左手扣住克劳斯完好的左手腕,利用对方挥舞的惯性,右腿狠狠踹向他的肘关节外侧。
“咔嚓。”
清脆的骨裂声甚至盖过了克劳斯的咆哮。
这还没完。
沈涛顺势绕到他身后,手臂锁住那个粗壮的脖子,膝盖顶住脊椎,猛地发力绞杀。
几秒钟后,克劳斯像一摊烂泥一样瘫软下去,只剩下微弱的抽搐。
灯亮了。
备用电源启动。
维多利亚脸色惨白地站在一台壁挂式终端机前,手指颤抖地悬在那个红色的“清除”键上。
“别动!”她尖叫道,失去了所有的优雅,“只要我按下去,所有的资金链都会被物理粉碎,你们一分钱也拿不到!”
沈涛站在在那儿,甩了甩手上的血,眼神平静得像是在看一个死人。
“按吧。

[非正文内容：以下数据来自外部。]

theorem keeps_restoreNext {s0 s : State} {k v r next} (hn : ∀ t j, Keeps s0 t → Keeps s0 (next t j)) (h : Keeps s0 s) :
    Keeps s0 (restoreNext s k v r next) := by
  have hv := keeps_restoreCheck (a1 := v) h
  unfold restoreNext
  split
  · next hq => rw [hq] at hv; exact keeps_restoreOne hv
  · exact hn _ _ (keeps_skipVersions h)

theorem keeps_restoreFrom {s0 : State} (l : List Version) : ∀ {s : State} {k}, Keeps s0 s → Keeps s0 (restoreFrom l s k) := by
  induction l with
  | nil => intro s k h; exact keeps_restoreNone h
  | cons v r ih => intro s k h; exact keeps_restoreNext (fun _ _ => ih) h

theorem keeps_restoreBoot {s0 s : State} (h : Keeps s0 s) : Keeps s0 (restoreBoot s) := by
  unfold restoreBoot
  try dsimp only
  repeat' (first | with_reducible assumption | with_reducible apply keeps_restoreFrom | with_reducible apply keeps_ite | split | (intro _ _ _; dsimp only) | (with_reducible refine keeps_mk ?_ rfl rfl rfl) | (intro _ _ _))

theorem keeps_trainedBoth {s0 s : State} {a1} (h : Keeps s0 s) : Keeps s0 (trainedBoth s a1) := by
  unfold trainedBoth
  try dsimp only
  repeat' (first | with_reducible assumption | with_reducible apply keeps_trainedChannel | with_reducible apply keeps_foldl | with_reducible apply keeps_foldl_fst | with_reducible apply keeps_foldl_snd | with_reducible apply keeps_ite | split | (intro _ _ _; dsimp only) | (with_reducible refine keeps_mk ?_ rfl rfl rfl) | (intro _ _ _))

theorem keeps_checkOrder {s0 s : State} (h : Keeps s0 s) : Keeps s0 (checkOrder s) := by
  unfold checkOrder
  try dsimp only
  repeat' (first | with_reducible assumption | with_reducible apply keeps_setN | with_reducible apply keeps_ite | split | (intro _ _ _; dsimp only) | (with_reducible refine keeps_mk ?_ rfl rfl rfl) | (intro _ _ _))

theorem keeps_failStart {s0 s : State} (h : Keeps s0 s) : Keeps s0 (failStart s) := by
  unfold failStart
  try dsimp only
  repeat' (first | with_reducible assumption | with_reducible apply keeps_restored | with_reducible apply keeps_factoryConf | with_reducible apply keeps_startConf | with_reducible apply keeps_fatal | with_reducible apply keeps_ite | split | (intro _ _ _; dsimp only) | (with_reducible refine keeps_mk ?_ rfl rfl rfl) | (intro _ _ _))

theorem keeps_restoreStart {s0 s : State} (h : Keeps s0 s) : Keeps s0 (restoreStart s) := by
  unfold restoreStart
  try dsimp only
  repeat' (first | with_reducible assumption | with_reducible apply keeps_restoreBoot | with_reducible apply keeps_setRole | with_reducible apply keeps_ite | split | (intro _ _ _; dsimp only) | (with_reducible refine keeps_mk ?_ rfl rfl rfl) | (intro _ _ _))

theorem keeps_execDramTrainingDone {s0 s : State} {a0} (h : Keeps s0 s) : KeepsOut s0 (execDramTrainingDone a0 s) := by
  unfold execDramTrainingDone
  try dsimp only
  repeat' (first | with_reducible assumption | with_reducible apply keeps_restoreStart | with_reducible apply keeps_failStart | with_reducible apply keeps_wakeChannel | with_reducible apply keeps_stepTraining | with_reducible apply keeps_checkOrder | with_reducible apply keeps_trainedBoth | with_reducible apply keeps_next | exact keeps_fault _ | with_reducible apply keeps_foldl | with_reducible apply keeps_foldl_fst | with_reducible apply keeps_foldl_snd | with_reducible apply keeps_ite | split | (intro _ _ _; dsimp only) | (with_reducible refine keeps_mk ?_ rfl rfl rfl) | (intro _ _ _))

theorem keeps_writeSetpoint {s0 s : State} {a1} (h : Keeps s0 s) : Keeps s0 (writeSetpoint s a1).2 := by
  unfold writeSetpoint
  try dsimp only
  repeat' (first | with_reducible assumption | with_reducible apply keeps_setDram | with_reducible apply keeps_changeSetpoint | with_reducible apply keeps_loseDirectory | with_reducible apply keeps_ite | split | (intro _ _ _; dsimp only) | (with_reducible refine keeps_mk ?_ rfl rfl rfl) | (intro _ _ _))

theorem keeps_writeTrain {s0 s : State} (h : Keeps s0 s) : Keeps s0 (writeTrain s).2 := by
  unfold writeTrain
  try dsimp only
  repeat' (first | with_reducible assumption | with_reducible apply keeps_startTraining | with_reducible apply keeps_loseDirectory | with_reducible apply keeps_ite | split | (intro _ _ _; dsimp only) | (with_reducible refine keeps_mk ?_ rfl rfl rfl) | (intro _ _ _))

theorem keeps_startUnmute {s0 s : State} (h : Keeps s0 s) : Keeps s0 (startUnmute s) := by
  unfold startUnmute
  try dsimp only
  repeat' (first | with_reducible assumption | with_reducible apply keeps_takeToken | with_reducible apply keeps_fadeOutlets | with_reducible apply keeps_setRole | with_reducible apply keeps_openWindows | with_reducible apply keeps_ite | split | (intro _ _ _; dsimp only) | (with_reducible refine keeps_mk ?_ rfl rfl rfl) | (intro _ _ _))

theorem keeps_execUnmuteStart {s0 s : State} (h : Keeps s0 s) : KeepsOut s0 (execUnmuteStart s) := by
  unfold execUnmuteStart
  try dsimp only
  repeat' (first | with_reducible assumption | with_reducible apply keeps_startUnmute | with_reducible apply keeps_next | exact keeps_fault _ | with_reducible apply keeps_ite | split | (intro _ _ _; dsimp only) | (with_reducible refine keeps_mk ?_ rfl rfl rfl) | (intro _ _ _))
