theorem parts_onLane {w : Part → Bool} {s0 s : State} {a0 a2} (h : Fixes w s0 s) (hw : Covers [.lanes] w) : FixesOut w s0 (onLane a0 s a2) := by
  unfold onLane
  try dsimp only
  repeat' (first | with_reducible assumption | with_reducible apply parts_setLane | with_reducible apply parts_next | exact parts_fault _ | ((with_reducible refine Covers.of hw ?_) <;> rfl) | with_reducible apply parts_ite | with_reducible apply parts_ite_snd | split | with_reducible apply parts_mk | ((with_reducible refine Or.inl (Covers.has hw _ ?_)) <;> rfl) | with_reducible exact Or.inr rfl | with_reducible exact Or.inr ⟨rfl, rfl⟩ | with_reducible exact Or.inr ⟨rfl, rfl, rfl⟩ | with_reducible exact Or.inr ⟨rfl, rfl, rfl, rfl⟩ | with_reducible exact Or.inr ⟨rfl, rfl, rfl, rfl, rfl⟩ | (intro _ _ _; dsimp only) | (intro _ _ _))

theorem parts_execMac {w : Part → Bool} {s0 s : State} {a0 a1 a2 a3 a4} (h : Fixes w s0 s) (hw : Covers [.lanes] w) : FixesOut w s0 (execMac a0 a1 a2 a3 a4 s) := by
  unfold execMac
  try dsimp only
  repeat' (first | with_reducible assumption | with_reducible apply parts_onLane | with_reducible apply parts_next | exact parts_fault _ | ((with_reducible refine Covers.of hw ?_) <;> rfl) | with_reducible apply parts_ite | with_reducible apply parts_ite_snd | split | with_reducible apply parts_mk | ((with_reducible refine Or.inl (Covers.has hw _ ?_)) <;> rfl) | with_reducible exact Or.inr rfl | with_reducible exact Or.inr ⟨rfl, rfl⟩ | with_reducible exact Or.inr ⟨rfl, rfl, rfl⟩ | with_reducible exact Or.inr ⟨rfl, rfl, rfl, rfl⟩ | with_reducible exact Or.inr ⟨rfl, rfl, rfl, rfl, rfl⟩ | (intro _ _ _; dsimp only) | (intro _ _ _))

theorem parts_execMsu {w : Part → Bool} {s0 s : State} {a0 a1 a2 a3 a4} (h : Fixes w s0 s) (hw : Covers [.lanes] w) : FixesOut w s0 (execMsu a0 a1 a2 a3 a4 s) := by
  unfold execMsu
  try dsimp only
  repeat' (first | with_reducible assumption | with_reducible apply parts_onLane | with_reducible apply parts_next | exact parts_fault _ | ((with_reducible refine Covers.of hw ?_) <;> rfl) | with_reducible apply parts_ite | with_reducible apply parts_ite_snd | split | with_reducible apply parts_mk | ((with_reducible refine Or.inl (Covers.has hw _ ?_)) <;> rfl) | with_reducible exact Or.inr rfl | with_reducible exact Or.inr ⟨rfl, rfl⟩ | with_reducible exact Or.inr ⟨rfl, rfl, rfl⟩ | with_reducible exact Or.inr ⟨rfl, rfl, rfl, rfl⟩ | with_reducible exact Or.inr ⟨rfl, rfl, rfl, rfl, rfl⟩ | (intro _ _ _; dsimp only) | (intro _ _ _))

theorem parts_execMpy {w : Part → Bool} {s0 s : State} {a0 a1 a2 a3 a4} (h : Fixes w s0 s) (hw : Covers [.lanes] w) : FixesOut w s0 (execMpy a0 a1 a2 a3 a4 s) := by
  unfold execMpy
  try dsimp only
  repeat' (first | with_reducible assumption | with_reducible apply parts_onLane | with_reducible apply parts_next | exact parts_fault _ | ((with_reducible refine Covers.of hw ?_) <;> rfl) | with_reducible apply parts_ite | with_reducible apply parts_ite_snd | split | with_reducible apply parts_mk | ((with_reducible refine Or.inl (Covers.has hw _ ?_)) <;> rfl) | with_reducible exact Or.inr rfl | with_reducible exact Or.inr ⟨rfl, rfl⟩ | with_reducible exact Or.inr ⟨rfl, rfl, rfl⟩ | with_reducible exact Or.inr ⟨rfl, rfl, rfl, rfl⟩ | with_reducible exact Or.inr ⟨rfl, rfl, rfl, rfl, rfl⟩ | (intro _ _ _; dsimp only) | (intro _ _ _))

theorem parts_execExt {w : Part → Bool} {s0 s : State} {a0 a1 a2 a3 a4 a5} (h : Fixes w s0 s) (hw : Covers [.lanes] w) : FixesOut w s0 (execExt a0 a1 a2 a3 a4 a5 s) := by
  unfold execExt
  try dsimp only
  repeat' (first | with_reducible assumption | with_reducible apply parts_onLane | with_reducible apply parts_next | exact parts_fault _ | ((with_reducible refine Covers.of hw ?_) <;> rfl) | with_reducible apply parts_ite | with_reducible apply parts_ite_snd | split | with_reducible apply parts_mk | ((with_reducible refine Or.inl (Covers.has hw _ ?_)) <;> rfl) | with_reducible exact Or.inr rfl | with_reducible exact Or.inr ⟨rfl, rfl⟩ | with_reducible exact Or.inr ⟨rfl, rfl, rfl⟩ | with_reducible exact Or.inr ⟨rfl, rfl, rfl, rfl⟩ | with_reducible exact Or.inr ⟨rfl, rfl, rfl, rfl, rfl⟩ | (intro _ _ _; dsimp only) | (intro _ _ _))

theorem parts_execAcc {w : Part → Bool} {s0 s : State} {a0 a1 a2 a3} (h : Fixes w s0 s) (hw : Covers [.lanes] w) : FixesOut w s0 (execAcc a0 a1 a2 a3 s) := by
  unfold execAcc
  try dsimp only
  repeat' (first | with_reducible assumption | with_reducible apply parts_onLane | with_reducible apply parts_next | exact parts_fault _ | ((with_reducible refine Covers.of hw ?_) <;> rfl) | with_reducible apply parts_ite | with_reducible apply parts_ite_snd | split | with_reducible apply parts_mk | ((with_reducible refine Or.inl (Covers.has hw _ ?_)) <;> rfl) | with_reducible exact Or.inr rfl | with_reducible exact Or.inr ⟨rfl, rfl⟩ | with_reducible exact Or.inr ⟨rfl, rfl, rfl⟩ | with_reducible exact Or.inr ⟨rfl, rfl, rfl, rfl⟩ | with_reducible exact Or.inr ⟨rfl, rfl, rfl, rfl, rfl⟩ | (intro _ _ _; dsimp only) | (intro _ _ _))

theorem parts_execAdda {w : Part → Bool} {s0 s : State} {a0 a1 a2} (h : Fixes w s0 s) (hw : Covers [.lanes] w) : FixesOut w s0 (execAdda a0 a1 a2 s) := by
  unfold execAdda
  try dsimp only
  repeat' (first | with_reducible assumption | with_reducible apply parts_onLane | with_reducible apply parts_next | exact parts_fault _ | ((with_reducible refine Covers.of hw ?_) <;> rfl) | with_reducible apply parts_ite | with_reducible apply parts_ite_snd | split | with_reducible apply parts_mk | ((with_reducible refine Or.inl (Covers.has hw _ ?_)) <;> rfl) | with_reducible exact Or.inr rfl | with_reducible exact Or.inr ⟨rfl, rfl⟩ | with_reducible exact Or.inr ⟨rfl, rfl, rfl⟩ | with_reducible exact Or.inr ⟨rfl, rfl, rfl, rfl⟩ | with_reducible exact Or.inr ⟨rfl, rfl, rfl, rfl, rfl⟩ | (intro _ _ _; dsimp only) | (intro _ _ _))
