theorem parts_fadeOutlets {w : Part → Bool} {s0 s : State} {a1 a2} (h : Fixes w s0 s) (hw : Covers [.audio] w) : Fixes w s0 (fadeOutlets s a1 a2) := by
  unfold fadeOutlets
  try dsimp only
  repeat' (first | with_reducible assumption | with_reducible apply parts_setOutFade | with_reducible apply parts_foldl | with_reducible apply parts_foldl_fst | with_reducible apply parts_foldl_snd | ((with_reducible refine Covers.of hw ?_) <;> rfl) | with_reducible apply parts_ite | with_reducible apply parts_ite_snd | split | with_reducible apply parts_mk | ((with_reducible refine Or.inl (Covers.has hw _ ?_)) <;> rfl) | with_reducible exact Or.inr rfl | with_reducible exact Or.inr ⟨rfl, rfl⟩ | with_reducible exact Or.inr ⟨rfl, rfl, rfl⟩ | with_reducible exact Or.inr ⟨rfl, rfl, rfl, rfl⟩ | with_reducible exact Or.inr ⟨rfl, rfl, rfl, rfl, rfl⟩ | (intro _ _ _; dsimp only) | (intro _ _ _))

theorem parts_setOutlet {w : Part → Bool} {s0 s : State} {a1 a2} (h : Fixes w s0 s) (hw : Covers [.audio] w) : Fixes w s0 (setOutlet s a1 a2) := by
  unfold setOutlet
  try dsimp only
  repeat' (first | with_reducible assumption | ((with_reducible refine Covers.of hw ?_) <;> rfl) | with_reducible apply parts_ite | with_reducible apply parts_ite_snd | split | with_reducible apply parts_mk | ((with_reducible refine Or.inl (Covers.has hw _ ?_)) <;> rfl) | with_reducible exact Or.inr rfl | with_reducible exact Or.inr ⟨rfl, rfl⟩ | with_reducible exact Or.inr ⟨rfl, rfl, rfl⟩ | with_reducible exact Or.inr ⟨rfl, rfl, rfl, rfl⟩ | with_reducible exact Or.inr ⟨rfl, rfl, rfl, rfl, rfl⟩ | (intro _ _ _; dsimp only) | (intro _ _ _))

theorem parts_execPatchDipFadeEnd {w : Part → Bool} {s0 s : State} {a0} (h : Fixes w s0 s) (hw : Covers [.audio] w) : FixesOut w s0 (execPatchDipFadeEnd a0 s) := by
  unfold execPatchDipFadeEnd
  try dsimp only
  repeat' (first | with_reducible assumption | with_reducible apply parts_setOutlet | with_reducible apply parts_next | exact parts_fault _ | ((with_reducible refine Covers.of hw ?_) <;> rfl) | with_reducible apply parts_ite | with_reducible apply parts_ite_snd | split | with_reducible apply parts_mk | ((with_reducible refine Or.inl (Covers.has hw _ ?_)) <;> rfl) | with_reducible exact Or.inr rfl | with_reducible exact Or.inr ⟨rfl, rfl⟩ | with_reducible exact Or.inr ⟨rfl, rfl, rfl⟩ | with_reducible exact Or.inr ⟨rfl, rfl, rfl, rfl⟩ | with_reducible exact Or.inr ⟨rfl, rfl, rfl, rfl, rfl⟩ | (intro _ _ _; dsimp only) | (intro _ _ _))

theorem parts_outletFrame {w : Part → Bool} {s0 s : State} {a1 a2} (h : Fixes w s0 s) (hw : Covers [.audio] w) : Fixes w s0 (outletFrame s a1 a2).2 := by
  unfold outletFrame
  try dsimp only
  repeat' (first | with_reducible assumption | with_reducible apply parts_setOutlet | ((with_reducible refine Covers.of hw ?_) <;> rfl) | with_reducible apply parts_ite | with_reducible apply parts_ite_snd | split | with_reducible apply parts_mk | ((with_reducible refine Or.inl (Covers.has hw _ ?_)) <;> rfl) | with_reducible exact Or.inr rfl | with_reducible exact Or.inr ⟨rfl, rfl⟩ | with_reducible exact Or.inr ⟨rfl, rfl, rfl⟩ | with_reducible exact Or.inr ⟨rfl, rfl, rfl, rfl⟩ | with_reducible exact Or.inr ⟨rfl, rfl, rfl, rfl, rfl⟩ | (intro _ _ _; dsimp only) | (intro _ _ _))

theorem parts_outletsFrame {w : Part → Bool} {s0 s : State} {a1 a2} (h : Fixes w s0 s) (hw : Covers [.audio] w) : Fixes w s0 (outletsFrame s a1 a2).1 := by
  unfold outletsFrame
  try dsimp only
  repeat' (first | with_reducible assumption | with_reducible apply parts_outletFrame | with_reducible apply parts_foldl | with_reducible apply parts_foldl_fst | with_reducible apply parts_foldl_snd | ((with_reducible refine Covers.of hw ?_) <;> rfl) | with_reducible apply parts_ite | with_reducible apply parts_ite_snd | split | with_reducible apply parts_mk | ((with_reducible refine Or.inl (Covers.has hw _ ?_)) <;> rfl) | with_reducible exact Or.inr rfl | with_reducible exact Or.inr ⟨rfl, rfl⟩ | with_reducible exact Or.inr ⟨rfl, rfl, rfl⟩ | with_reducible exact Or.inr ⟨rfl, rfl, rfl, rfl⟩ | with_reducible exact Or.inr ⟨rfl, rfl, rfl, rfl, rfl⟩ | (intro _ _ _; dsimp only) | (intro _ _ _))

theorem parts_setNa {w : Part → Bool} {s0 s : State} {a1 a2 a3} (h : Fixes w s0 s) (hw : Covers [.na] w) : Fixes w s0 (setNa s a1 a2 a3) := by
  unfold setNa
  try dsimp only
  repeat' (first | with_reducible assumption | ((with_reducible refine Covers.of hw ?_) <;> rfl) | with_reducible apply parts_ite | with_reducible apply parts_ite_snd | split | with_reducible apply parts_mk | ((with_reducible refine Or.inl (Covers.has hw _ ?_)) <;> rfl) | with_reducible exact Or.inr rfl | with_reducible exact Or.inr ⟨rfl, rfl⟩ | with_reducible exact Or.inr ⟨rfl, rfl, rfl⟩ | with_reducible exact Or.inr ⟨rfl, rfl, rfl, rfl⟩ | with_reducible exact Or.inr ⟨rfl, rfl, rfl, rfl, rfl⟩ | (intro _ _ _; dsimp only) | (intro _ _ _))

theorem parts_naSample {w : Part → Bool} {s0 s : State} {a1 a2 a3 a4 a5} (h : Fixes w s0 s) (hw : Covers [.force, .sess, .na] w) : Fixes w s0 (naSample s a1 a2 a3 a4 a5) := by
  unfold naSample
  try dsimp only
  repeat' (first | with_reducible assumption | with_reducible apply parts_bump | with_reducible apply parts_setNa | with_reducible apply parts_setN | with_reducible apply parts_raise | ((with_reducible refine Covers.of hw ?_) <;> rfl) | with_reducible apply parts_ite | with_reducible apply parts_ite_snd | split | with_reducible apply parts_mk | ((with_reducible refine Or.inl (Covers.has hw _ ?_)) <;> rfl) | with_reducible exact Or.inr rfl | with_reducible exact Or.inr ⟨rfl, rfl⟩ | with_reducible exact Or.inr ⟨rfl, rfl, rfl⟩ | with_reducible exact Or.inr ⟨rfl, rfl, rfl, rfl⟩ | with_reducible exact Or.inr ⟨rfl, rfl, rfl, rfl, rfl⟩ | (intro _ _ _; dsimp only) | (intro _ _ _))

theorem parts_naAdvance {w : Part → Bool} {s0 s : State} {a1 a2} (h : Fixes w s0 s) (hw : Covers [.na] w) : Fixes w s0 (naAdvance s a1 a2) := by
  unfold naAdvance
  try dsimp only
  repeat' (first | with_reducible assumption | with_reducible apply parts_setNa | ((with_reducible refine Covers.of hw ?_) <;> rfl) | with_reducible apply parts_ite | with_reducible apply parts_ite_snd | split | with_reducible apply parts_mk | ((with_reducible refine Or.inl (Covers.has hw _ ?_)) <;> rfl) | with_reducible exact Or.inr rfl | with_reducible exact Or.inr ⟨rfl, rfl⟩ | with_reducible exact Or.inr ⟨rfl, rfl, rfl⟩ | with_reducible exact Or.inr ⟨rfl, rfl, rfl, rfl⟩ | with_reducible exact Or.inr ⟨rfl, rfl, rfl, rfl, rfl⟩ | (intro _ _ _; dsimp only) | (intro _ _ _))

theorem parts_unmutePairs {w : Part → Bool} {s0 s : State} {a1} (h : Fixes w s0 s) (hw : Covers [.force, .na] w) : Fixes w s0 (unmutePairs s a1) := by
  unfold unmutePairs
  try dsimp only
  repeat' (first | with_reducible assumption | with_reducible apply parts_setNa | with_reducible apply parts_setN | with_reducible apply parts_foldl | with_reducible apply parts_foldl_fst | with_reducible apply parts_foldl_snd | ((with_reducible refine Covers.of hw ?_) <;> rfl) | with_reducible apply parts_ite | with_reducible apply parts_ite_snd | split | with_reducible apply parts_mk | ((with_reducible refine Or.inl (Covers.has hw _ ?_)) <;> rfl) | with_reducible exact Or.inr rfl | with_reducible exact Or.inr ⟨rfl, rfl⟩ | with_reducible exact Or.inr ⟨rfl, rfl, rfl⟩ | with_reducible exact Or.inr ⟨rfl, rfl, rfl, rfl⟩ | with_reducible exact Or.inr ⟨rfl, rfl, rfl, rfl, rfl⟩ | (intro _ _ _; dsimp only) | (intro _ _ _))

theorem parts_execNonaudioCleared {w : Part → Bool} {s0 s : State} {a0 a1} (h : Fixes w s0 s) (hw : Covers [.force, .sess, .na] w) : FixesOut w s0 (execNonaudioCleared a0 a1 s) := by
  unfold execNonaudioCleared
  try dsimp only
  repeat' (first | with_reducible assumption | with_reducible apply parts_setNa | with_reducible apply parts_setN | with_reducible apply parts_raise | with_reducible apply parts_next | exact parts_fault _ | ((with_reducible refine Covers.of hw ?_) <;> rfl) | with_reducible apply parts_ite | with_reducible apply parts_ite_snd | split | with_reducible apply parts_mk | ((with_reducible refine Or.inl (Covers.has hw _ ?_)) <;> rfl) | with_reducible exact Or.inr rfl | with_reducible exact Or.inr ⟨rfl, rfl⟩ | with_reducible exact Or.inr ⟨rfl, rfl, rfl⟩ | with_reducible exact Or.inr ⟨rfl, rfl, rfl, rfl⟩ | with_reducible exact Or.inr ⟨rfl, rfl, rfl, rfl, rfl⟩ | (intro _ _ _; dsimp only) | (intro _ _ _))
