theorem parts_acceptStep {w : Part → Bool} {s0 s : State} {a1} (h : Fixes w s0 s) (hw : Covers [.force, .landing, .sess, .commit, .doms, .tbs, .pins] w) : Fixes w s0 (acceptStep s a1) := by
  unfold acceptStep
  try dsimp only
  repeat' (first | with_reducible assumption | with_reducible apply parts_meetStep | with_reducible apply parts_shiftTime | with_reducible apply parts_stepCommit | with_reducible apply parts_backInLock | with_reducible apply parts_rebase | with_reducible apply parts_raise | with_reducible apply parts_foldl | with_reducible apply parts_foldl_fst | with_reducible apply parts_foldl_snd | ((with_reducible refine Covers.of hw ?_) <;> rfl) | with_reducible apply parts_ite | with_reducible apply parts_ite_snd | split | with_reducible apply parts_mk | ((with_reducible refine Or.inl (Covers.has hw _ ?_)) <;> rfl) | with_reducible exact Or.inr rfl | with_reducible exact Or.inr ⟨rfl, rfl⟩ | with_reducible exact Or.inr ⟨rfl, rfl, rfl⟩ | with_reducible exact Or.inr ⟨rfl, rfl, rfl, rfl⟩ | with_reducible exact Or.inr ⟨rfl, rfl, rfl, rfl, rfl⟩ | (intro _ _ _; dsimp only) | (intro _ _ _))

theorem parts_rejectStep {w : Part → Bool} {s0 s : State} {a1} (h : Fixes w s0 s) (hw : Covers [.force, .sess, .tbs] w) : Fixes w s0 (rejectStep s a1) := by
  unfold rejectStep
  try dsimp only
  repeat' (first | with_reducible assumption | with_reducible apply parts_setTb | with_reducible apply parts_setServo | with_reducible apply parts_raise | ((with_reducible refine Covers.of hw ?_) <;> rfl) | with_reducible apply parts_ite | with_reducible apply parts_ite_snd | split | with_reducible apply parts_mk | ((with_reducible refine Or.inl (Covers.has hw _ ?_)) <;> rfl) | with_reducible exact Or.inr rfl | with_reducible exact Or.inr ⟨rfl, rfl⟩ | with_reducible exact Or.inr ⟨rfl, rfl, rfl⟩ | with_reducible exact Or.inr ⟨rfl, rfl, rfl, rfl⟩ | with_reducible exact Or.inr ⟨rfl, rfl, rfl, rfl, rfl⟩ | (intro _ _ _; dsimp only) | (intro _ _ _))

theorem parts_startTb {w : Part → Bool} {s0 s : State} {a1} (h : Fixes w s0 s) (hw : Covers [.force, .tbs] w) : Fixes w s0 (startTb s a1) := by
  unfold startTb
  try dsimp only
  repeat' (first | with_reducible assumption | with_reducible apply parts_setN | with_reducible apply parts_setTb | with_reducible apply parts_rebase | with_reducible apply parts_setServo | with_reducible apply parts_foldl | with_reducible apply parts_foldl_fst | with_reducible apply parts_foldl_snd | ((with_reducible refine Covers.of hw ?_) <;> rfl) | with_reducible apply parts_ite | with_reducible apply parts_ite_snd | split | with_reducible apply parts_mk | ((with_reducible refine Or.inl (Covers.has hw _ ?_)) <;> rfl) | with_reducible exact Or.inr rfl | with_reducible exact Or.inr ⟨rfl, rfl⟩ | with_reducible exact Or.inr ⟨rfl, rfl, rfl⟩ | with_reducible exact Or.inr ⟨rfl, rfl, rfl, rfl⟩ | with_reducible exact Or.inr ⟨rfl, rfl, rfl, rfl, rfl⟩ | (intro _ _ _; dsimp only) | (intro _ _ _))

theorem parts_stopTb {w : Part → Bool} {s0 s : State} {a1} (h : Fixes w s0 s) (hw : Covers [.force, .sess, .doms, .tbs, .pins] w) : Fixes w s0 (stopTb s a1) := by
  unfold stopTb
  try dsimp only
  repeat' (first | with_reducible assumption | with_reducible apply parts_unlocked | with_reducible apply parts_setN | with_reducible apply parts_setTb | with_reducible apply parts_setServo | ((with_reducible refine Covers.of hw ?_) <;> rfl) | with_reducible apply parts_ite | with_reducible apply parts_ite_snd | split | with_reducible apply parts_mk | ((with_reducible refine Or.inl (Covers.has hw _ ?_)) <;> rfl) | with_reducible exact Or.inr rfl | with_reducible exact Or.inr ⟨rfl, rfl⟩ | with_reducible exact Or.inr ⟨rfl, rfl, rfl⟩ | with_reducible exact Or.inr ⟨rfl, rfl, rfl, rfl⟩ | with_reducible exact Or.inr ⟨rfl, rfl, rfl, rfl, rfl⟩ | (intro _ _ _; dsimp only) | (intro _ _ _))

end Sys2Proof.Machine
end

”
维多利亚愣住了。
她咬牙切齿地按下了那个回车键。
屏幕上瞬间弹出了无数个红色的警告窗口。
但显示的不是“删除中”,而是“锁定中”。
“这……这是什么?”她惊恐地看着账户里的数字疯狂跳动,然后被一个个红色的锁头图标封死。
“逻辑循环。”沈涛走到肥华身边,拔出那把切雪茄的剪刀,割开了扎带,“索菲亚写的。你每确认一次删除,系统就会把资金池的密钥向全球金融监管机构发送一次备份。就在刚才,你亲手把自己所有的黑钱都捐给了国际刑警。”
维多利亚瘫坐在地上,看着屏幕上显示的“资产冻结,引渡程序启动”,彻底崩溃。
沈涛没再看她一眼。
他掏出那部满是裂纹的卫星电话,调出沈振南的私人频段,输入了最后一行代码。
那不是什么算法,而是一个简单的破产指令。
发送成功。
这一刻,所有依附于“辛迪加”存在的影子银行、离岸公司、信托基金,其底层的交叉持股协议全部失效。
那些天文数字般的财富,在一瞬间变成了无法解读的乱码。
沈涛拽起还在发懵的肥华。
“走了。”
“大佬……我的牙……”肥华捂着腮帮子,含糊不清地哭丧着脸,“我要加钱,这次必须加钱……”
“记账上。”
两人从侧门走出庄园。
外面的雾更浓了。
蒋小龙的那辆黑色商务车正停在路口,车灯在大雾中像是两只幽灵的眼睛。
沈涛把肥华塞进后座,自己却没有立刻上车。
他站在悬崖边,回过头看了一眼身后那座灯火通明的豪宅,以及远处的维多利亚港。
那些璀璨的灯火倒映在他漆黑的眸子里,没有任何温度。
在这个清晨,名为“沈涛”的港岛商人死了。
活下来的,只有一个没有身份、没有过去、也没有未来的幽灵。
但他自由了。
左肩的伤口突然传来一阵剧烈的抽痛,像是有人拿烧红的铁丝在搅动神经。
刚才动手的时候动作太大,伤口崩开了,鲜血正顺着袖管流到指尖,滴落在湿漉漉的柏油路上。
必须处理一下。
这附近没有诊所,也不能去医院。
沈涛拉开车门,钻进副驾驶,声音沙哑:“去西环旧船坞。那里还有半桶剩下的工业酒精。”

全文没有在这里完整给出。